Paranormal investigators, who investigate claims regarding the presence of ghosts, demons, spirits, aliens and other strange and bizarre things, was the first word defined.
Ghost hunters, are people who are in the process of investigating locations that are anticipated to be haunted by ghosts.
What followed as deciphering the difference or any misconceptions of the two terms were different technology the investigators use on their cases.
An electromagnetic field (EMF) detector, a temperature gun, voice recorder to hear suspicious voices or sounds, digital camera, infrared thermometer and vibration and motion detectors were some of the technological devices shown that are necessary to do their jobs.
“We actually investigated some of the areas on this property,” Kim Pearce said. “There’s evidence from that and we also have evidence from some of our other investigations.”
Known as the West Suburban Paranormal Investigators, a non-profit organization, their slogan is “to provide a competent, professional and drama free investigation to our clientele.”

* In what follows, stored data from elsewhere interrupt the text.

/-- An operation that changes the entries of channel `c` alone. -/
theorem Sits.confined {l : List Part} (h : Sits s) (m : Moves l s t) (conf : Confined c s t) (tied : SeatsTied t)
    (elsewhere : ∀ d, d ≠ c → (t.chan d).phase = (s.chan d).phase)
    (here : ∀ k e', t.entry k = some e' → e'.channel = c → (t.chan c).allows e'.state = true)
    (shutLate : (t.chan c).shutLate)
    (opens : (t.chan c).state.isActive = true → (s.chan c).state.isActive = true ∨ s.conflictSlot c = none)
    (h1 : .intake ∉ l := by decide) (h2 : .log ∉ l := by decide) : Onward s t := by
  refine h.onward m c tied conf.ids (fun k e e' found found' state => ?_) elsewhere (fun k e' found' => ?_) shutLate opens
    h1 h2
  · obtain ⟨f, at_, follows, -⟩ := conf.entry k e found
    obtain rfl : f = e' := Option.some.inj (at_.symm.trans found')
    exact follows.collected state
  · by_cases own : e'.channel = c
    · rw [own]; exact here k e' found' own
    · obtain ⟨e, found, follows, stays⟩ := conf.back found'
      have apart : e.channel ≠ c := fun x => own (follows.channel.trans x)
      rw [stays apart, Channel.allows_congr (elsewhere _ apart)]
      exact h.allows k e found

/-- An operation that changes the entry of slot `k` and no channel's phase. -/
theorem Sits.slot {l : List Part} {e e' : Entry} (h : Sits s) (m : Moves l s t) (tied : SeatsTied t)
    (found : s.entry k = some e) (entry : ∀ j, t.entry j = if k = j then some e' else s.entry j) (id : e'.id = e.id)
    (channel : e'.channel = e.channel) (collected : e.state = .collected → e'.state = .collected)
    (allows : (s.chan e.channel).allows e'.state = true) (phase : ∀ d, (t.chan d).phase = (s.chan d).phase)
    (h1 : .intake ∉ l := by decide) (h2 : .log ∉ l := by decide) : Onward s t := by
  refine h.onward m 0 tied (fun j => ?_) (fun j f f' at_ at' state => ?_) (fun d _ => phase d) (fun j f' at' => ?_)
    (Channel.shutLate_congr (phase 0) (h.shutLate 0)) (fun x => .inl ?_) h1 h2
  · rw [entry]
    split
    · subst_vars; rw [found]; exact congrArg some (Prod.ext id channel)
    · rfl
  · rw [entry] at at'
    split at at' <;> rename_i own
    · subst own
      obtain rfl := Option.some.inj (at_.symm.trans found)
      obtain rfl := Option.some.inj at'
      exact collected state
    · obtain rfl := Option.some.inj (at_.symm.trans at')
      exact state
  · rw [entry] at at'
    rw [Channel.allows_congr (phase _)]
    split at at'
    · obtain rfl := Option.some.inj at'
      rw [channel]; exact allows
    · exact h.allows j f' at'
  · rw [(Channel.phase_eq (phase 0)).1] at x
    exact x

/-- An operation that leaves every entry and every channel's phase. -/
theorem Sits.entries {l : List Part} (h : Sits s) (m : Moves l s t) (tied : SeatsTied t) (entry : ∀ j, t.entry j = s.entry j)
    (phase : ∀ d, (t.chan d).phase = (s.chan d).phase) (h1 : .intake ∉ l := by decide) (h2 : .log ∉ l := by decide) :
    Onward s t := by
  refine h.onward m 0 tied (fun j => by rw [entry]) (fun j f f' at_ at' state => ?_) (fun d _ => phase d)
    (fun j f' at' => ?_) (Channel.shutLate_congr (phase 0) (h.shutLate 0)) (fun x => .inl ?_) h1 h2
  · rw [entry] at at'
    obtain rfl := Option.some.inj (at_.symm.trans at')
    exact state
  · rw [entry] at at'
    rw [Channel.allows_congr (phase _)]
    exact h.allows j f' at'
  · rw [(Channel.phase_eq (phase 0)).1] at x
    exact x

/-! ## Operations that the laws do not see -/

/-- What the laws read of an entry. -/
def Entry.standing (e : Entry) : Nat × Nat × EntryState × Option Nat := (e.id, e.channel, e.state, e.seat)

/-- Nothing that the laws of the roster read has changed. -/
structure Quiet (s t : State) : Prop where
  entry : ∀ k, (t.entry k).map Entry.standing = (s.entry k).map Entry.standing
  seat : ∀ i, (t.seat i).occ.taken = (s.seat i).occ.taken
  phase : ∀ c, (t.chan c).phase = (s.chan c).phase

theorem Quiet.refl (s : State) : Quiet s s := ⟨fun _ => rfl, fun _ => rfl, fun _ => rfl⟩

theorem Quiet.trans (h : Quiet s t) (g : Quiet t u) : Quiet s u :=
  ⟨fun k => (g.entry k).trans (h.entry k), fun i => (g.seat i).trans (h.seat i), fun c => (g.phase c).trans (h.phase c)⟩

The group that has traveled across the country to offer blessings on houses, detect good and evil spirits and answer questions to groups of people that may be curious about the field is something that interests them collectively.
“We all get along and all have the same goal which is why I think we all love doing this so much,” Booker said.

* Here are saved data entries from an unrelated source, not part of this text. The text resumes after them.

/-- Offset of TIME_NOW (R377). -/
abbrev TIME_NOW : Nat := 0x10030
/-- Offset of AON_CMP (R377). -/
abbrev AON_CMP (n : Nat) : Nat := 0x10040 + 0x10 * n
abbrev AON_CMP_EN (n : Nat) : Fld := ⟨0x10040 + 0x10 * n, 0, 1⟩
abbrev AON_CMP_FIRED (n : Nat) : Fld := ⟨0x10040 + 0x10 * n, 1, 1⟩
abbrev AON_CMP_WAKE (n : Nat) : Fld := ⟨0x10040 + 0x10 * n, 2, 1⟩
abbrev AON_CMP_ALERT (n : Nat) : Fld := ⟨0x10040 + 0x10 * n, 3, 1⟩
abbrev AON_CMP_COND (n : Nat) : Fld := ⟨0x10040 + 0x10 * n, 4, 1⟩
/-- Offset of AON_CMP_VAL (R377). -/
abbrev AON_CMP_VAL (n : Nat) : Nat := 0x10048 + 0x10 * n
/-- Offset of PWR_CAP (R377). -/
abbrev PWR_CAP : Nat := 0x20000
abbrev PWR_CAP_CAP : Fld := ⟨0x20000, 0, 11⟩
abbrev PWR_CAP_FAST : Fld := ⟨0x20000, 16, 11⟩
/-- Offset of PWR_LIM (R377). -/
abbrev PWR_LIM : Nat := 0x20004
abbrev PWR_LIM_HYST : Fld := ⟨0x20004, 0, 8⟩
abbrev PWR_LIM_DWELL : Fld := ⟨0x20004, 8, 8⟩
abbrev PWR_LIM_S_REQ : Fld := ⟨0x20004, 16, 4⟩
abbrev PWR_LIM_HARD : Fld := ⟨0x20004, 20, 1⟩
/-- Offset of PWR_NOW (R377). -/
abbrev PWR_NOW : Nat := 0x20008
abbrev PWR_NOW_SLOW : Fld := ⟨0x20008, 0, 16⟩
abbrev PWR_NOW_FAST : Fld := ⟨0x20008, 16, 16⟩
/-- Offset of PWR_STATUS (R377). -/
abbrev PWR_STATUS : Nat := 0x2000C
abbrev PWR_STATUS_TELEM_LOST : Fld := ⟨0x2000C, 0, 1⟩
abbrev PWR_STATUS_THROTTLED : Fld := ⟨0x2000C, 1, 1⟩
abbrev PWR_STATUS_THERM_TRIP : Fld := ⟨0x2000C, 2, 1⟩
abbrev PWR_STATUS_REASON : Fld := ⟨0x2000C, 16, 16⟩
/-- Offset of PWR_STRETCH (R377). -/
abbrev PWR_STRETCH : Nat := 0x20010
abbrev PWR_STRETCH_BEATS : Fld := ⟨0x20010, 0, 32⟩
abbrev PWR_STRETCH_SUM : Fld := ⟨0x20010 + 4, 0, 32⟩
/-- Offset of PWR_OP (R377). -/
abbrev PWR_OP : Nat := 0x20018
abbrev PWR_OP_REQ : Fld := ⟨0x20018, 0, 4⟩
abbrev PWR_OP_CUR : Fld := ⟨0x20018, 4, 4⟩
abbrev PWR_OP_BUSY : Fld := ⟨0x20018, 8, 1⟩
/-- Offset of PWR_REGION (R377). -/
abbrev PWR_REGION : Nat := 0x2001C
abbrev PWR_REGION_OFF : Fld := ⟨0x2001C, 0, 8⟩
abbrev PWR_REGION_DOWN : Fld := ⟨0x2001C, 8, 8⟩
/-- Offset of PWR_SLEEP (R377). -/
abbrev PWR_SLEEP : Nat := 0x20020
abbrev PWR_SLEEP_REQ : Fld := ⟨0x20020, 0, 1⟩
abbrev PWR_SLEEP_STATE : Fld := ⟨0x20020, 1, 2⟩
abbrev PWR_SLEEP_LAST : Fld := ⟨0x20020, 3, 2⟩
abbrev PWR_SLEEP_WAKE_SRC : Fld := ⟨0x20020, 5, 2⟩
/-- Offset of DROOP_CFG (R377). -/
abbrev DROOP_CFG : Nat := 0x20024
abbrev DROOP_CFG_MARGIN : Fld := ⟨0x20024, 0, 8⟩
abbrev DROOP_CFG_EN : Fld := ⟨0x20024, 8, 1⟩
/-- Offset of DROOP_SKIP (R377). -/
abbrev DROOP_SKIP : Nat := 0x20028
/-- Offset of DROOP_TRIP (R377). -/
abbrev DROOP_TRIP : Nat := 0x20030
abbrev DROOP_TRIP_REGIONS : Fld := ⟨0x20030, 0, 8⟩
/-- Offset of PWR_VF (R377). -/
abbrev PWR_VF (p : Nat) : Nat := 0x20100 + 0x8 * p
abbrev PWR_VF_FREQ (p : Nat) : Fld := ⟨0x20100 + 0x8 * p, 0, 12⟩
abbrev PWR_VF_V_ARR (p : Nat) : Fld := ⟨0x20100 + 0x8 * p, 12, 10⟩
abbrev PWR_VF_V_LOG (p : Nat) : Fld := ⟨0x20100 + 0x8 * p, 22, 10⟩
abbrev PWR_VF_V_SRAM (p : Nat) : Fld := ⟨0x20100 + 0x8 * p + 4, 0, 10⟩
abbrev PWR_VF_VALID (p : Nat) : Fld := ⟨0x20100 + 0x8 * p + 4, 31, 1⟩
/-- Offset of ENERGY_JOB (R377). -/
abbrev ENERGY_JOB (i : Nat) : Nat := 0x20200 + 0x8 * i
/-- Offset of TEMP (R377). -/
abbrev TEMP : Nat := 0x20300
abbrev TEMP_TJ_MAX : Fld := ⟨0x20300, 0, 8⟩
abbrev TEMP_REGION : Fld := ⟨0x20300, 8, 3⟩
/-! 14_gulto_links.md R404. -/

/-- Offset of LINK_CTL (R404). -/
abbrev LINK_CTL (e : Nat) : Nat := edgeBlk e + 0x0
abbrev LINK_CTL_EN (e : Nat) : Fld := ⟨edgeBlk e + 0x0, 0, 1⟩
abbrev LINK_CTL_CHECKING (e : Nat) : Fld := ⟨edgeBlk e + 0x0, 1, 1⟩
abbrev LINK_CTL_LANE_ERR_MAX (e : Nat) : Fld := ⟨edgeBlk e + 0x0, 8, 8⟩
/-- Offset of LINK_STATUS (R404). -/
abbrev LINK_STATUS (e : Nat) : Nat := edgeBlk e + 0x4
abbrev LINK_STATUS_STATE (e : Nat) : Fld := ⟨edgeBlk e + 0x4, 0, 3⟩
abbrev LINK_STATUS_LANES (e : Nat) : Fld := ⟨edgeBlk e + 0x4, 3, 6⟩
abbrev LINK_STATUS_SPARES_USED (e : Nat) : Fld := ⟨edgeBlk e + 0x4, 9, 2⟩
abbrev LINK_STATUS_CAP_DEFAULT (e : Nat) : Fld := ⟨edgeBlk e + 0x4, 11, 1⟩
abbrev LINK_STATUS_HOP_LAT (e : Nat) : Fld := ⟨edgeBlk e + 0x4, 16, 12⟩
/-- Offset of LINK_LANEMAP (R404). -/
abbrev LINK_LANEMAP (e : Nat) : Nat := edgeBlk e + 0x8
abbrev LINK_LANEMAP_SPARE0_FOR (e : Nat) : Fld := ⟨edgeBlk e + 0x8 + 4, 2, 6⟩
abbrev LINK_LANEMAP_SPARE1_FOR (e : Nat) : Fld := ⟨edgeBlk e + 0x8 + 4, 8, 6⟩
abbrev LINK_LANEMAP_S0_USED (e : Nat) : Fld := ⟨edgeBlk e + 0x8 + 4, 14, 1⟩
abbrev LINK_LANEMAP_S1_USED (e : Nat) : Fld := ⟨edgeBlk e + 0x8 + 4, 15, 1⟩
/-- Offset of LINK_PEER (R404). -/
abbrev LINK_PEER (e : Nat) : Nat := edgeBlk e + 0x10
/-- Offset of LINK_CRC_ERR (R404). -/
abbrev LINK_CRC_ERR (e : Nat) : Nat := edgeBlk e + 0x50
abbrev LINK_CRC_ERR_COUNT (e : Nat) : Fld := ⟨edgeBlk e + 0x50, 0, 32⟩
/-- Offset of LINK_FEC_CORR (R404). -/
abbrev LINK_FEC_CORR (e : Nat) : Nat := edgeBlk e + 0x54
abbrev LINK_FEC_CORR_COUNT (e : Nat) : Fld := ⟨edgeBlk e + 0x54, 0, 32⟩
/-- Offset of LINK_RETRY (R404). -/
abbrev LINK_RETRY (e : Nat) : Nat := edgeBlk e + 0x58
abbrev LINK_RETRY_COUNT (e : Nat) : Fld := ⟨edgeBlk e + 0x58, 0, 32⟩
/-- Offset of LINK_DISCARD (R404). -/
abbrev LINK_DISCARD (e : Nat) : Nat := edgeBlk e + 0x5C
abbrev LINK_DISCARD_COUNT (e : Nat) : Fld := ⟨edgeBlk e + 0x5C, 0, 32⟩
/-- Offset of LINK_VCQ (R404). -/
abbrev LINK_VCQ (e : Nat) (v : Nat) : Nat := edgeBlk e + 0x100 + 0x4 * v
abbrev LINK_VCQ_CREDITS (e : Nat) (v : Nat) : Fld := ⟨edgeBlk e + 0x100 + 0x4 * v, 0, 15⟩
abbrev LINK_VCQ_USED (e : Nat) (v : Nat) : Fld := ⟨edgeBlk e + 0x100 + 0x4 * v, 16, 15⟩
/-- Offset of LINK_LOOP (R404). -/
abbrev LINK_LOOP (e : Nat) : Nat := edgeBlk e + 0x200
abbrev LINK_LOOP_MODE (e : Nat) : Fld := ⟨edgeBlk e + 0x200, 0, 2⟩
abbrev LINK_LOOP_RUN (e : Nat) : Fld := ⟨edgeBlk e + 0x200, 2, 1⟩
abbrev LINK_LOOP_DONE (e : Nat) : Fld := ⟨edgeBlk e + 0x200, 3, 1⟩
/-- Offset of LINK_LOOP_FAIL (R404). -/
abbrev LINK_LOOP_FAIL (e : Nat) : Nat := edgeBlk e + 0x208
/-- Offset of VPORT_STATUS (R404). -/
abbrev VPORT_STATUS (p : Nat) : Nat := 0x508000 + 0x100 * p
abbrev VPORT_STATUS_STATE (p : Nat) : Fld := ⟨0x508000 + 0x100 * p, 0, 2⟩
abbrev VPORT_STATUS_SINGLE (p : Nat) : Fld := ⟨0x508000 + 0x100 * p, 2, 13⟩
abbrev VPORT_STATUS_REMAP (p : Nat) : Fld := ⟨0x508000 + 0x100 * p, 16, 3⟩
/-- Offset of VPORT_CRC (R404). -/
abbrev VPORT_CRC (p : Nat) : Nat := 0x508004 + 0x100 * p
abbrev VPORT_CRC_COUNT (p : Nat) : Fld := ⟨0x508004 + 0x100 * p, 0, 32⟩
/-- Offset of VPORT_LOOP (R404). -/
abbrev VPORT_LOOP (p : Nat) : Nat := 0x508008 + 0x100 * p
abbrev VPORT_LOOP_MODE (p : Nat) : Fld := ⟨0x508008 + 0x100 * p, 0, 2⟩
abbrev VPORT_LOOP_RUN (p : Nat) : Fld := ⟨0x508008 + 0x100 * p, 2, 1⟩
abbrev VPORT_LOOP_DONE (p : Nat) : Fld := ⟨0x508008 + 0x100 * p, 3, 1⟩
abbrev VPORT_LOOP_FAILED (p : Nat) : Fld := ⟨0x508008 + 0x100 * p, 4, 13⟩
/-- Offset of LINK_BEAT (R404). -/
abbrev LINK_BEAT : Nat := 0x509000
abbrev LINK_BEAT_UP : Fld := ⟨0x509000, 0, 3⟩
abbrev LINK_BEAT_DOWN : Fld := ⟨0x509000, 3, 4⟩
/-- Offset of MEM_CFG (R404). -/
abbrev MEM_CFG : Nat := 0x509004
abbrev MEM_CFG_NSTACK : Fld := ⟨0x509004, 0, 5⟩
abbrev MEM_CFG_STACK_LOG2 : Fld := ⟨0x509004, 5, 6⟩
/-- Offset of LINK_ROUTE (R404). -/
abbrev LINK_ROUTE : Nat := 0x509010
abbrev LINK_ROUTE_XPKG : Fld := ⟨0x509010 + 4, 28, 4⟩
/-! 15_sideband.md R418. -/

When asked about a myth or an urban legend that might be a common misconception, Booker said there are plenty of them.
“The biggest myth I would say is lightning, thunder and rain storms seem to make the activity increase and it really doesn’t,” Booker said. “People think because it’s Halloween, more spirits will be active which isn’t true, spirits are active all the time.”
While a display of what paranormal investigators do on cases and shown technology in order to do their job, a look at a couple cases and spooky stories left the audience in awe.
“For me, my daughter when she one-year-old started saying ‘hi’ to someone in the cemetery,” Kim Pearce said. “But what was my scariest experience was when we were at a case with a bunch of proximity meters and they all just started going off at the same time.”
For Booker, it took place a tattoo parlor.
“We have video evidence of a chair moving by itself,” Booker said. “That was really cool to me.”
Although the paranormal investigators said they do understand it’s not for everyone, the message they wanted to send is meant for positivity.
“Not everyone necessarily understands what is in their home and that’s alright,” Weizeorick said. “We want to help them understand who’s there and why they’re there.”